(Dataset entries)
◆ ◆ ◆ ◆

-- ==== Sys2Proof/Laws/State.lean ====
section
/-! SUPPORT. One lemma for each field and each update of the state, so that no proof unfolds a record update. -/

namespace Sys2Proof.Machine

/-! ### `setGpr` writes `gprs` alone -/

@[simp] theorem State.setGpr_pc (s : State) (p : PhysReg) (v : Word) :
    (s.setGpr p v).pc = s.pc :=
  rfl

@[simp] theorem State.setGpr_cpsr (s : State) (p : PhysReg) (v : Word) :
    (s.setGpr p v).cpsr = s.cpsr :=
  rfl

@[simp] theorem State.setGpr_spsrFiq (s : State) (p : PhysReg) (v : Word) :
    (s.setGpr p v).spsrFiq = s.spsrFiq :=
  rfl

@[simp] theorem State.setGpr_spsrIrq (s : State) (p : PhysReg) (v : Word) :
    (s.setGpr p v).spsrIrq = s.spsrIrq :=
  rfl

@[simp] theorem State.setGpr_spsrSvc (s : State) (p : PhysReg) (v : Word) :
    (s.setGpr p v).spsrSvc = s.spsrSvc :=
  rfl

@[simp] theorem State.setGpr_spsrAbt (s : State) (p : PhysReg) (v : Word) :
    (s.setGpr p v).spsrAbt = s.spsrAbt :=
  rfl

@[simp] theorem State.setGpr_spsrUnd (s : State) (p : PhysReg) (v : Word) :
    (s.setGpr p v).spsrUnd = s.spsrUnd :=
  rfl

@[simp] theorem State.setGpr_mem (s : State) (p : PhysReg) (v : Word) :
    (s.setGpr p v).mem = s.mem :=
  rfl

@[simp] theorem State.setGpr_written (s : State) (p : PhysReg) (v : Word) :
    (s.setGpr p v).written = s.written :=
  rfl

@[simp] theorem State.setGpr_afterUserLdm (s : State) (p : PhysReg) (v : Word) :
    (s.setGpr p v).afterUserLdm = s.afterUserLdm :=
  rfl

@[simp] theorem State.setGpr_requests (s : State) (p : PhysReg) (v : Word) :
    (s.setGpr p v).requests = s.requests :=
  rfl

@[simp] theorem State.setGpr_draws (s : State) (p : PhysReg) (v : Word) :
    (s.setGpr p v).draws = s.draws :=
  rfl

@[simp] theorem State.setGpr_platform (s : State) (p : PhysReg) (v : Word) :
    (s.setGpr p v).platform = s.platform :=
  rfl

/-! ### `setRegIn` writes a general register or the PC -/

@[simp] theorem State.setRegIn_cpsr (s : State) (m : Mode) (i : Reg) (v : Word) :
    (s.setRegIn m i v).cpsr = s.cpsr := by
  unfold State.setRegIn; split <;> rfl

@[simp] theorem State.setRegIn_spsrFiq (s : State) (m : Mode) (i : Reg) (v : Word) :
    (s.setRegIn m i v).spsrFiq = s.spsrFiq := by
  unfold State.setRegIn; split <;> rfl

@[simp] theorem State.setRegIn_spsrIrq (s : State) (m : Mode) (i : Reg) (v : Word) :
    (s.setRegIn m i v).spsrIrq = s.spsrIrq := by
  unfold State.setRegIn; split <;> rfl

@[simp] theorem State.setRegIn_spsrSvc (s : State) (m : Mode) (i : Reg) (v : Word) :
    (s.setRegIn m i v).spsrSvc = s.spsrSvc := by
  unfold State.setRegIn; split <;> rfl

@[simp] theorem State.setRegIn_spsrAbt (s : State) (m : Mode) (i : Reg) (v : Word) :
    (s.setRegIn m i v).spsrAbt = s.spsrAbt := by
  unfold State.setRegIn; split <;> rfl

@[simp] theorem State.setRegIn_spsrUnd (s : State) (m : Mode) (i : Reg) (v : Word) :
    (s.setRegIn m i v).spsrUnd = s.spsrUnd := by
  unfold State.setRegIn; split <;> rfl

@[simp] theorem State.setRegIn_mem (s : State) (m : Mode) (i : Reg) (v : Word) :
    (s.setRegIn m i v).mem = s.mem := by
  unfold State.setRegIn; split <;> rfl

@[simp] theorem State.setRegIn_written (s : State) (m : Mode) (i : Reg) (v : Word) :
    (s.setRegIn m i v).written = s.written := by
  unfold State.setRegIn; split <;> rfl

@[simp] theorem State.setRegIn_afterUserLdm (s : State) (m : Mode) (i : Reg) (v : Word) :
    (s.setRegIn m i v).afterUserLdm = s.afterUserLdm := by
  unfold State.setRegIn; split <;> rfl

@[simp] theorem State.setRegIn_requests (s : State) (m : Mode) (i : Reg) (v : Word) :
    (s.setRegIn m i v).requests = s.requests := by
  unfold State.setRegIn; split <;> rfl

@[simp] theorem State.setRegIn_draws (s : State) (m : Mode) (i : Reg) (v : Word) :
    (s.setRegIn m i v).draws = s.draws := by
  unfold State.setRegIn; split <;> rfl

@[simp] theorem State.setRegIn_platform (s : State) (m : Mode) (i : Reg) (v : Word) :
    (s.setRegIn m i v).platform = s.platform := by
  unfold State.setRegIn; split <;> rfl

/-! ### `setReg` writes a general register or the PC -/

@[simp] theorem State.setReg_cpsr (s : State) (i : Reg) (v : Word) :
    (s.setReg i v).cpsr = s.cpsr := by
  simp [State.setReg]

@[simp] theorem State.setReg_spsrFiq (s : State) (i : Reg) (v : Word) :
    (s.setReg i v).spsrFiq = s.spsrFiq := by
  simp [State.setReg]

@[simp] theorem State.setReg_spsrIrq (s : State) (i : Reg) (v : Word) :
    (s.setReg i v).spsrIrq = s.spsrIrq := by
  simp [State.setReg]

@[simp] theorem State.setReg_spsrSvc (s : State) (i : Reg) (v : Word) :
    (s.setReg i v).spsrSvc = s.spsrSvc := by
  simp [State.setReg]

@[simp] theorem State.setReg_spsrAbt (s : State) (i : Reg) (v : Word) :
    (s.setReg i v).spsrAbt = s.spsrAbt := by
  simp [State.setReg]

@[simp] theorem State.setReg_spsrUnd (s : State) (i : Reg) (v : Word) :
    (s.setReg i v).spsrUnd = s.spsrUnd := by
  simp [State.setReg]

@[simp] theorem State.setReg_mem (s : State) (i : Reg) (v : Word) :
    (s.setReg i v).mem = s.mem := by
  simp [State.setReg]

@[simp] theorem State.setReg_written (s : State) (i : Reg) (v : Word) :
    (s.setReg i v).written = s.written := by
  simp [State.setReg]

@[simp] theorem State.setReg_afterUserLdm (s : State) (i : Reg) (v : Word) :
    (s.setReg i v).afterUserLdm = s.afterUserLdm := by
  simp [State.setReg]

@[simp] theorem State.setReg_requests (s : State) (i : Reg) (v : Word) :
    (s.setReg i v).requests = s.requests := by
  simp [State.setReg]

@[simp] theorem State.setReg_draws (s : State) (i : Reg) (v : Word) :
    (s.setReg i v).draws = s.draws := by
  simp [State.setReg]

@[simp] theorem State.setReg_platform (s : State) (i : Reg) (v : Word) :
    (s.setReg i v).platform = s.platform := by
  simp [State.setReg]

/-! ### `setSpsr` writes an SPSR -/

@[simp] theorem State.setSpsr_gprs (s : State) (m : Mode) (p : Psr) :
    (s.setSpsr m p).gprs = s.gprs := by
  cases m <;> rfl

@[simp] theorem State.setSpsr_pc (s : State) (m : Mode) (p : Psr) :
    (s.setSpsr m p).pc = s.pc := by
  cases m <;> rfl

@[simp] theorem State.setSpsr_cpsr (s : State) (m : Mode) (p : Psr) :
    (s.setSpsr m p).cpsr = s.cpsr := by
  cases m <;> rfl

@[simp] theorem State.setSpsr_mem (s : State) (m : Mode) (p : Psr) :
    (s.setSpsr m p).mem = s.mem := by
  cases m <;> rfl

@[simp] theorem State.setSpsr_written (s : State) (m : Mode) (p : Psr) :
    (s.setSpsr m p).written = s.written := by
  cases m <;> rfl

@[simp] theorem State.setSpsr_afterUserLdm (s : State) (m : Mode) (p : Psr) :
    (s.setSpsr m p).afterUserLdm = s.afterUserLdm := by
  cases m <;> rfl

@[simp] theorem State.setSpsr_requests (s : State) (m : Mode) (p : Psr) :
    (s.setSpsr m p).requests = s.requests := by
  cases m <;> rfl

@[simp] theorem State.setSpsr_draws (s : State) (m : Mode) (p : Psr) :
    (s.setSpsr m p).draws = s.draws := by
  cases m <;> rfl

@[simp] theorem State.setSpsr_platform (s : State) (m : Mode) (p : Psr) :
    (s.setSpsr m p).platform = s.platform := by
  cases m <;> rfl

/-! ### `setFlags` writes the CPSR alone -/

@[simp] theorem State.setFlags_gprs (s : State) (r : DpResult) :
    (s.setFlags r).gprs = s.gprs :=
  rfl

@[simp] theorem State.setFlags_pc (s : State) (r : DpResult) :
    (s.setFlags r).pc = s.pc :=
  rfl

@[simp] theorem State.setFlags_spsrFiq (s : State) (r : DpResult) :
    (s.setFlags r).spsrFiq = s.spsrFiq :=
  rfl

@[simp] theorem State.setFlags_spsrIrq (s : State) (r : DpResult) :
    (s.setFlags r).spsrIrq = s.spsrIrq :=
  rfl

@[simp] theorem State.setFlags_spsrSvc (s : State) (r : DpResult) :
    (s.setFlags r).spsrSvc = s.spsrSvc :=
  rfl

@[simp] theorem State.setFlags_spsrAbt (s : State) (r : DpResult) :
    (s.setFlags r).spsrAbt = s.spsrAbt :=
  rfl

@[simp] theorem State.setFlags_spsrUnd (s : State) (r : DpResult) :
    (s.setFlags r).spsrUnd = s.spsrUnd :=
  rfl

@[simp] theorem State.setFlags_mem (s : State) (r : DpResult) :
    (s.setFlags r).mem = s.mem :=
  rfl

@[simp] theorem State.setFlags_written (s : State) (r : DpResult) :
    (s.setFlags r).written = s.written :=
  rfl

@[simp] theorem State.setFlags_afterUserLdm (s : State) (r : DpResult) :
    (s.setFlags r).afterUserLdm = s.afterUserLdm :=
  rfl

@[simp] theorem State.setFlags_requests (s : State) (r : DpResult) :
    (s.setFlags r).requests = s.requests :=
  rfl

@[simp] theorem State.setFlags_draws (s : State) (r : DpResult) :
    (s.setFlags r).draws = s.draws :=
  rfl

◆ ◆ ◆ ◆

Where does the string "general" appear in the records? Copy every line that holds it.

/-! ### `setRegIn` writes a general register or the PC -/
/-! ### `setReg` writes a general register or the PC -/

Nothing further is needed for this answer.